Cordilleran Section - 106th Annual Meeting, and Pacific Section, American Association of Petroleum Geologists (27-29 May 2010)

Paper No. 2
Presentation Time: 8:30 AM-12:00 PM

INDICATORS OF EARLY PLEISTOCENE GLACIATION IN SOUTHWESTERN UTAH AND ADJACENT STATES


PLAYER, Gary F., 1671 W 546 S, Cedar City, UT 84720 and MCDONALD, Blair, Civil Engineering, University of Texas Pan American, 1201 W University Drive, Edinburg, TX 78539-2999, gfplayer@bresnan.net

Landforms and sedimentary textures of surficial deposits on and adjacent to the Markagunt Plateau near Cedar City, Utah, indicate that the landscape was primarily formed by early Pleistocene glaciation. Widespread glacial landforms include U shaped valleys; lateral, terminal, and medial moraines; terraced and dissected ground moraines; polished and striated bedrock outcrops; cirques, hanging valleys, kettle lakes, outwash plains, and reversed dendritic topography.

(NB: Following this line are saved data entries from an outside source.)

-- ==== Sys2Proof/Tests/Slice0.lean ====
section
/-! SUPPORT. Tests: the checks of WellFormed on ill-formed terms, the worked examples of the spec, one step of each
command on a small state, and for every statement a concrete state and operands that meet its hypotheses. Expected
results are the spec's own (the section or rule is named) or computed from its rules by hand. -/

namespace Sys2Proof.Tests

set_option Elab.async false

open Sys2Proof.Machine

/-! ### Small states -/

/-- The state a command leaves. -/
def after (c : Instr) (s : State) : State :=
  match exec c s with
  | .next t => t
  | .fault _ => s
  | .refused _ => s

/-- GUARD# high and a die at 25 degrees Celsius. -/
def env : Env := ⟨true, 25000⟩

/-- Stream 0: OPEN, WRAP, 64-byte slots, records 1 and 2 retained in segment 4. -/
def stream0 : Machine.Stream :=
  { Stream.absent with
    state := .opened, slotSize := 64, retention := .wrap, quota := 2, start := 1, oldest := 1, next := 3,
    recordedNext := 1, segs := [⟨4, 1, 1⟩], writePos := 2, cursor := 1 }

/-- Four system segments and six data segments: one LINKED, four FREE, one DIRTY. -/
def segments : List SegEntry :=
  List.replicate 4 ⟨.system, 0, false⟩ ++
    [⟨.linked, 2, false⟩, ⟨.free, 3, false⟩, ⟨.free, 1, false⟩, ⟨.free, 1, false⟩, ⟨.free, 5, false⟩,
     ⟨.dirty, 7, false⟩]

/-- Tables with these streams. -/
def tables (streams : List Machine.Stream) : Tables := ⟨streams, segments, [9], [true, true, true, true], Settings.factory⟩

/-- A running device with these streams: a sample of 25 degrees Celsius from the die, an active catalogue segment. -/
def device (streams : List Machine.Stream) : State :=
  { State.reset with
    dev := .running
    committed := { Committed.fresh with
      tables := tables streams
      cat := ⟨some 0, 10, 1, false⟩
      sample := ⟨some 0x0064, some .internal, 0, false, false, 0, false⟩ }
    poolLow := true
    poolLowArmed := false }

/-- A running device with stream 0. -/
def running : State := device [stream0]

/-- The same with the two records of stream 0 in the array: bodies left out, commit marks programmed. -/
def marked : State := { running with flash := [(slotBase 4 64 0 + 7, 0x5A), (slotBase 4 64 1 + 7, 0x5A)] }

/-- A request in a context. -/
def request (k : Kind) (params : List Byte) (acceptance : Nat) : Request := ⟨0x77, k, params, false, acceptance⟩

/-- The committed state of `running` with a different guard mode. -/
def guarded : State :=
  { running with committed := { running.committed with tables := { tables [stream0] with
      settings := { Settings.factory with guardMode := 0x0001 } } } }

/-- GUARD# low. -/
def envLow : Env := ⟨false, 25000⟩

/-- A running device asleep. -/
def asleep : State := { running with dev := .deepSleep }

/-- A running device held in reset. -/
def inReset : State := { running with resetLow := true }

/-! ### WellFormed: an ill-formed term for each check -/

/-- One byte more than a frame can carry (R7). -/
def long : List Byte := List.replicate 521 0x00

theorem test_wellFormed_refuses_link_operands :
    (Instr.unknownLead 0xA1).wellFormed = false ∧ (Instr.overLongFrame 0x09 0x00 520).wellFormed = false ∧
      (Instr.incompleteFrame 0xA2).wellFormed = false ∧ (Instr.submit 0x09 0x00 long 0x0000 env).wellFormed = false := by
  decide +kernel

theorem test_wellFormed_refuses_long_immediate :
    [Instr.getIdentity 0 long, .getSettings 0 long, .streamInfo 0 long, .poolInfo 0 long, .readProfiles 0 long,
     .readEvents 0 long, .releaseEvents 0 long, .clearAlarms 0 long, .linkStats 0 long, .getTime 0 long,
     .setTime 0 long env, .arm 0 long, .abort 0 long].all (fun i => !i.wellFormed) = true := by
  decide +kernel

theorem test_wellFormed_refuses_long_media :
    [Instr.read 0 long env, .readNext 0 long env, .seek 0 long env, .sampleTemperature 0 long env,
     .setTemperature 0 long env, .writeProfile 0 long env, .append 0 long env, .trim 0 long env,
     .createStream 0 long env, .deleteStream 0 long env, .sealStream 0 long env, .setHold 0 long env,
     .clearHold 0 long env, .format 0 long env, .setOption 0 long env, .commitProfiles 0 long env,
     .setOwnerLabel 0 long env, .fixGuard 0 long env].all (fun i => !i.wellFormed) = true := by
  decide +kernel

theorem test_wellFormed_accepts_boundary :
    (Instr.overLongFrame 0x09 0x00 521).wellFormed = true ∧ (Instr.unknownLead 0x00).wellFormed = true ∧
      (Instr.incompleteFrame 0xC4).wellFormed = true ∧
      (Instr.submit 0x09 0x00 (List.replicate 520 0x00) 0x0000 env).wellFormed = true := by decide +kernel

/-! ### The worked examples of the spec -/

/-- R3's two examples, and the checks of the LINK_STATS example (chapter 1). -/
theorem test_check_examples :
    check [] = 0xFFFF ∧ check [0x00, 0x00] = 0x800D ∧ checkBytes [0x00, 0x00] = [0x80, 0x0D] ∧
      check [0x09, 0x05, 0x00, 0x00] = 0xB460 ∧
      check [0x05, 0x09, 0x00, 0x00, 0x03, 0x00, 0x00, 0x00] = 0x675E := by decide +kernel

/-- The SUBMIT of LINK_STATS under tag 05h (chapter 1): turnaround, ACCEPTED, seven contexts FREE. -/
theorem test_submit_linkStats_example :
    (after (.submit 0x09 0x05 [] 0xB460 env) running).sdo = .drive [0xFF, 0x00, 0x07] 0xFF := by decide +kernel

/-- The same with 61h as the last check byte: FRAME_ERROR, one frame error, eight contexts FREE. -/
theorem test_submit_frameError_example :
    let t := after (.submit 0x09 0x05 [] 0xB461 env) running
    t.sdo = .drive [0xFF, 0x02, 0x08] 0xFF ∧ t.frameErrors = 1 ∧ freeCount t.contexts = 8 ∧ t.alarms = 0x08 := by
  decide +kernel

/-- Collecting its reply (chapter 1): the FETCH, and then the REFETCH, drive positions 2 to 12 of the example. -/
theorem test_fetch_linkStats_example :
    let s := after .transactionEnd (after (.submit 0x09 0x05 [] 0xB460 env) running)
    let t := after .fetch s
    let u := after .transactionEnd (after .replyDelivery t)
    t.sdo = .drive [0x01, 0x05, 0x09, 0x00, 0x00, 0x03, 0x00, 0x00, 0x00, 0x67, 0x5E] 0xFF ∧ u.contexts = running.contexts ∧
      (after .refetch u).sdo = .drive [0x01, 0x05, 0x09, 0x00, 0x00, 0x03, 0x00, 0x00, 0x00, 0x67, 0x5E] 0xFF ∧
      (after .fetch u).sdo = .drive [0x00] 0xFF := by decide +kernel
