-- ==== Sys2Proof/Laws/Decode.lean ====
section
/-! SUPPORT. The fields of a word put together from fields, and a word put together from its own fields. -/

namespace Sys2Proof

section
variable (op : BitVec 4) (a : Addr) (b : Byte)

@[simp] theorem opField_opWord : opField (opWord op a b) = op := by
  apply BitVec.eq_of_getLsbD_eq
  intro k hk
  have h1 : ¬ 12 + k < 8 := by omega
  have h2 : ¬ 12 + k - 8 < 3 := by omega
  have h3 : ¬ 12 + k - 8 - 3 < 1 := by omega
  have h4 : 12 + k - 8 - 3 - 1 = k := by omega
  simp only [opField, opWord, BitVec.getLsbD_extractLsb', BitVec.getLsbD_append]
  simp [h1, h2, h3, h4, hk]

@[simp] theorem zField_opWord : zField (opWord op a b) = false := by
  simp only [zField, opWord, BitVec.getLsbD_append]
  simp

@[simp] theorem aField_opWord : aField (opWord op a b) = a := by
  apply BitVec.eq_of_getLsbD_eq
  intro k hk
  simp only [aField, opWord, BitVec.getLsbD_extractLsb', BitVec.getLsbD_append]
  simp [hk]

@[simp] theorem bField_opWord : bField (opWord op a b) = b := by
  apply BitVec.eq_of_getLsbD_eq
  intro k hk
  simp only [bField, opWord, BitVec.getLsbD_extractLsb', BitVec.getLsbD_append]
  simp [hk]
end

/-- A word with `Z = 0` is put together from its own fields. -/
theorem opWord_fields {w : OpWord} (h : zField w = false) : opWord (opField w) (aField w) (bField w) = w := by
  apply BitVec.eq_of_getLsbD_eq
  intro k hk
  simp only [opWord, opField, aField, bField, BitVec.getLsbD_extractLsb', BitVec.getLsbD_append]
  by_cases h8 : k < 8
  · simp [h8]
  · by_cases h11 : k - 8 < 3
    · have h4 : 8 + (k - 8) = k := by omega
      simp [h8, h11, h4]
    · by_cases h12 : k - 8 - 3 < 1
      · obtain rfl : k = 11 := by omega
        simpa [zField] using h.symm
      · have h4 : 12 + (k - 8 - 3 - 1) = k := by omega
        have h5 : k - 8 - 3 - 1 < 4 := by omega
        simp [h8, h11, h12, h4, h5]

end Sys2Proof
end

Unconsolidated sediments include poorly sorted boulder tills, gap graded muddy gravels, erratic boulders, and lake bed clays. Thick tills in lateral and terminal moraines were intruded and overlapped by basalts about 1.2 Ma BP, and some U shaped valleys were partially filled by younger basalts about 0.5 to 0.8 Ma BP.

Similar features have now been mapped in Arizona, Nevada, and California, suggesting that early Pleistocene glaciation occurred at elevations as low as 3,300 feet (1,000 meters) in much of the southwestern United States.